*WHAT NEEDS TO BE DONE*. From the line containing "s.pwr with coreLost" to the final line of the entries, every line is to be reproduced exactly; no other line belongs in the output.

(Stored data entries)
____________
-- ==== Sys2Proof/Certificates/Slice0/Obligations.lean ====
section
/-!
DEFINITION. The statements about this model, in the order of the spec's chapters. Each says for every state and operands that
meet its premises what a command leaves.
-/

open Sys2Proof Sys2Proof.Machine


/-! ## The block -/

/-- A step runs the command at the front of the queue on the queue's rest. On an empty queue one CORE cycle passes: the frame
grid's time advances by its rate while CORE runs and the cells freed in the cycle return to the pool, and nothing else changes (the
model's choice, log entry 2). -/
def Obligations.StepRunsFront : Prop :=
  (∀ (c : Instr) (cs : List Instr) (s : State), step { s with pending := c :: cs } = exec c { s with pending := cs }) ∧
  ∀ s : State, s.pending = [] →
    (coreRuns s = true → step s = .next { s with
      ctl := { s.ctl with time := s.ctl.time + s.ctl.rate }, qm := { s.qm with freed := [], popped := [] } }) ∧
    (coreRuns s = false → step s = .next s)

/-- Every command ends in a next state from every state: no fault and no refusal. While CORE does not run (under the
internal reset, or after its clock is lost) a command of the CORE domain changes nothing but records that waited. -/
def Obligations.NoCommandStops : Prop :=
  (∀ (c : Instr) (s : State), ∃ t, exec c s = .next t) ∧
  (∀ (c : Instr) (s : State), coreRuns s = false → outsideCore c = false → Ends s c s)

/-! ## Reset (R67 to R70) -/

/-- The machine at power-on: every object at its reset value, the internal reset asserted with the POWER_ON cause, the mode OFF,
the queue empty, the memories in their canonical form, every gate low. The rails and the memories are as log entries 3 to 5 choose
them. -/
def Obligations.ResetState : Prop :=
  (∀ o i, getObj State.reset o i = objReset o i) ∧ State.reset.pwr.rst = true ∧ State.reset.nv.cause = 1 ∧
  mode State.reset = mOff ∧ State.reset.pending = [] ∧ State.reset.axes = [] ∧ State.reset.qm = Qm.reset ∧
  NvCanonical State.reset ∧ ∀ n, gatesLow State.reset n

/-- A reset crossing of a rail, PORST_N low for 2 µs or more, and a reset through the test port assert the internal reset:
its own cause bits, everything else at its reset value but what no reset clears; every gate output is low. PORST_N low for
less than 1 µs never asserts the internal reset; between 1 µs and 2 µs it may or may not. -/
def Obligations.ResetClears : Prop :=
  (∀ s : State,
    Completes s .jtagReset (fun t => ResetDone s t 1024 ∧ ∀ n, gatesLow t n) ∧
    (∀ rail, Completes s (.railResetCrossing rail) (fun t => ResetDone s t (2 + 4 * railBit rail) ∧
      t.pwr.inRange = s.pwr.inRange &&& (31 - railBit rail) ∧ ∀ n, gatesLow t n)) ∧
    ∀ ns, 2000 ≤ ns →
      Completes s (.porstAssert ns) (fun t => ResetDone s t 128 ∧ t.pwr.porstLow = true ∧ ∀ n, gatesLow t n)) ∧
  (∀ (s : State) (ns : Nat),
    (ns < 1000 → Ends s (.porstAssert ns) (draw s)) ∧
    (1000 ≤ ns → ns < 2000 → Completes s (.porstAssert ns) (fun t => ResetDone s t 128 ∨ Quiet (draw s) t)))

/-- The supplies outside a reset: a rail comes into range, which for VDD_IO under reset may be a power-on; VBAT passes 2.00 V;
the internal reset is released once every rail is in range, and samples TWIN_ROLE; PLL lock takes the device into LOAD. -/
def Obligations.StartOfOperation : Prop :=
  ∀ s : State,
    (∀ rail, rail ≠ .io → Ends s (.railInRange rail) { s with pwr := { s.pwr with inRange := s.pwr.inRange ||| railBit rail } }) ∧
    Completes s (.railInRange .io) (fun t =>
      t.pwr = { s.pwr with inRange := s.pwr.inRange ||| 8 } ∧ t.regs = s.regs ∧
      (t.nv = s.nv ∨ s.pwr.rst = true ∧ bit s.pwr.inRange 3 = false ∧ t.nv = { s.nv with cause := 1 })) ∧
    (∀ low, (low = false ∨ bit s.pwr.inRange 3 = true) →
      Ends s (.vbatLowChange low) { s with pwr := { s.pwr with vbatLow := low } }) ∧
    (bit s.pwr.inRange 3 = false → Completes s (.vbatLowChange true) (fun t => t.nv.rtc.valid = false ∧ t.nv.rtc.sec = 0)) ∧
    (s.pwr.rst = true → s.pwr.inRange = 31 → ∀ role, Completes s (.internalResetRelease role) (fun t =>
      t.pwr = { s.pwr with
        rst := false, porstLow := false, twinRole := role.toNat, extest := none, porstGap := t.pwr.porstGap } ∧
      10000 ≤ t.pwr.porstGap ∧
      rd t F.devRedStat_STRAP 0 = role.toNat ∧ (∀ n < 48, rdB t F.axFeStat_EXC_LOW n = bit s.pwr.below 4) ∧
      Only (objKey .devRedStat 0 :: axKeys .axFeStat) { draw s with pwr := t.pwr } t)) ∧
    (s.pwr.rst = false → s.pwr.locked = false → Completes s .pllLock (fun t =>
      t.pwr = { s.pwr with locked := true } ∧ mode t = mLoad ∧ rd t F.devMode_PREV 0 = mode s ∧
      rd t F.devMode_CAUSE 0 = 0 ∧ (rdB t F.devTrimCtl_TRIM_BAD 0 = !trimGood s.nv.serial (trimStore s)) ∧
      Only [objKey .devMode 0, objKey .devTrimCtl 0] { s with pwr := t.pwr, load := t.load, sv := t.sv } t))

/-- Supply warnings: a crossing records the rail below its warning; with CORE not lost it sets WARN_SEEN, counts as a
brown-out in the ledger, and from the end of LOAD on in WARN_COUNT. While CORE runs EXC_LOW of every axis follows VDD_A5
and the supervisor's source 14 becomes pending; with the ledger loaded a crossing in RUN with BO_HOLD asks for HOLD with
cause 12, and no other asks for a mode. A release takes the rail back. Loss of the CORE clock or of the reference stops
CORE with every latch set by the source CLOCK, every axis but a DISABLED one in TRIPPED, and every gate and DRV_EN output
low; loss of the PWM clock does the same and asks for LATCH with cause 11; loss of the CONV clock trips the axes in
CURRENT to GEAR and asks for LATCH. -/
def Obligations.SupplyAndClocks : Prop :=
  (∀ (s : State) (rail : Rail),
    (s.pwr.coreLost = true → Ends s (.railWarningCrossing rail)
      { s with pwr := { s.pwr with below := s.pwr.below ||| railBit rail } }) ∧
    (s.pwr.coreLost = false → Completes s (.railWarningCrossing rail) (fun t =>
      t.pwr = { s.pwr with below := s.pwr.below ||| railBit rail } ∧ t.nv = s.nv ∧ mode t = mode s ∧
      rd t F.devSupply_WARN_SEEN 0 = rd s F.devSupply_WARN_SEEN 0 ||| railBit rail ∧
      rd t F.devSupply_WARN_COUNT 0 = (if mTest ≤ mode s then
        min (rd s F.devSupply_WARN_COUNT 0 + 1) (2 ^ F.devSupply_WARN_COUNT.w - 1) else rd s F.devSupply_WARN_COUNT 0) ∧
      rd t F.devLedger_BROWNOUTS 0 = min (rd s F.devLedger_BROWNOUTS 0 + 1) (2 ^ F.devLedger_BROWNOUTS.w - 1) ∧
      (coreRuns s = true → (∀ n < 48, rdB t F.axFeStat_EXC_LOW n = bit t.pwr.below 4) ∧
        (svRunning s = true → svPending t 14 = true)) ∧
      t.ctl.trigs = s.ctl.trigs ++ (if coreRuns s ∧ rdB s F.devLedgStat_LOADED 0 = true ∧ mode s = mRun ∧
        rdB s F.devModeCfg_BO_HOLD 0 = true then [⟨mHold, 12, none⟩] else []))) ∧
    (s.pwr.coreLost = false → rdB s F.devLedgStat_LOADED 0 = false → Completes s (.railWarningCrossing rail) (fun t =>
      Only (objKey .devSupply 0 :: objKey .devLedger 0 :: axKeys .axFeStat) { s with pwr := t.pwr, sv := t.sv } t)) ∧
    (coreRuns s = true → Completes s (.warningRelease rail) (fun t =>
      t.pwr = { s.pwr with below := s.pwr.below &&& (31 - railBit rail) } ∧
      (∀ n < 48, rdB t F.axFeStat_EXC_LOW n = bit t.pwr.below 4) ∧ Only (axKeys .axFeStat) { s with pwr := t.pwr } t)) ∧
    (coreRuns s = false → Ends s (.warningRelease rail) { s with pwr := { s.pwr with below := s.pwr.below &&& (31 - railBit rail) } })) ∧
  (∀ s : State, s.pwr.locked = true → s.pwr.rst = false → s.pwr.coreLost = false →
    (∀ c ∈ [Instr.coreClockLoss, Instr.referenceClockLoss], Completes s c (fun t =>
      t.pwr = { s.pwr with coreLost := true } ∧ rd t F.devDrvStat_EN 0 = 0 ∧ (∀ n, gatesLow t n) ∧
      (∀ n < 48, rdB t F.axTripStat_LATCH n = true ∧ bit (getObj t .axTripStat n) 16 = true ∧
        (rdB s F.axTripStat_LATCH n = false → axMode t n = if axMode s n = aDisabled then aDisabled else aTripped)) ∧
      (∀ c < 16, rdB t F.monStat_SAFE c = true) ∧ t.ctl.trigs = s.ctl.trigs ∧ t.nv = s.nv)) ∧
    (s.pwr.pwmLost = false → Completes s .pwmClockLoss (fun t =>
      t.pwr = { s.pwr with pwmLost := true } ∧ rd t F.devDrvStat_EN 0 = 0 ∧ (∀ n, gatesLow t n) ∧
      (∀ n < 48, rdB t F.axTripStat_LATCH n = true ∧ bit (getObj t .axTripStat n) 16 = true ∧
        (rdB s F.axTripStat_LATCH n = false → axMode t n = if axMode s n = aDisabled then aDisabled else aTripped)) ∧
      (∀ c < 16, rdB t F.monStat_SAFE c = true) ∧ t.ctl.trigs = s.ctl.trigs ++ [⟨mLatch, 11, none⟩] ∧ t.nv = s.nv)) ∧
    (s.pwr.convLost = false → Completes s .convClockLoss (fun t =>
      t.pwr = { s.pwr with convLost := true } ∧ t.ctl.trigs = s.ctl.trigs ++ [⟨mLatch, 11, none⟩] ∧
      (∀ n < 48, rdB s F.axTripStat_LATCH n = false → 3 ≤ axMode s n → axMode s n ≤ 6 → axMode t n = aTripped ∧ rdB t F.axTripStat_LATCH n = true) ∧
      t.nv = s.nv)))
____________
*EXERCISE OUTPUT*.
      t.pwr = { s.pwr with coreLost := true } ∧ rd t F.devDrvStat_EN 0 = 0 ∧ (∀ n, gatesLow t n) ∧
      (∀ n < 48, rdB t F.axTripStat_LATCH n = true ∧ bit (getObj t .axTripStat n) 16 = true ∧
        (rdB s F.axTripStat_LATCH n = false → axMode t n = if axMode s n = aDisabled then aDisabled else aTripped)) ∧
      (∀ c < 16, rdB t F.monStat_SAFE c = true) ∧ t.ctl.trigs = s.ctl.trigs ∧ t.nv = s.nv)) ∧
    (s.pwr.pwmLost = false → Completes s .pwmClockLoss (fun t =>
      t.pwr = { s.pwr with pwmLost := true } ∧ rd t F.devDrvStat_EN 0 = 0 ∧ (∀ n, gatesLow t n) ∧
      (∀ n < 48, rdB t F.axTripStat_LATCH n = true ∧ bit (getObj t .axTripStat n) 16 = true ∧
        (rdB s F.axTripStat_LATCH n = false → axMode t n = if axMode s n = aDisabled then aDisabled else aTripped)) ∧
      (∀ c < 16, rdB t F.monStat_SAFE c = true) ∧ t.ctl.trigs = s.ctl.trigs ++ [⟨mLatch, 11, none⟩] ∧ t.nv = s.nv)) ∧
    (s.pwr.convLost = false → Completes s .convClockLoss (fun t =>
      t.pwr = { s.pwr with convLost := true } ∧ t.ctl.trigs = s.ctl.trigs ++ [⟨mLatch, 11, none⟩] ∧
      (∀ n < 48, rdB s F.axTripStat_LATCH n = false → 3 ≤ axMode s n → axMode s n ≤ 6 → axMode t n = aTripped ∧ rdB t F.axTripStat_LATCH n = true) ∧
      t.nv = s.nv)))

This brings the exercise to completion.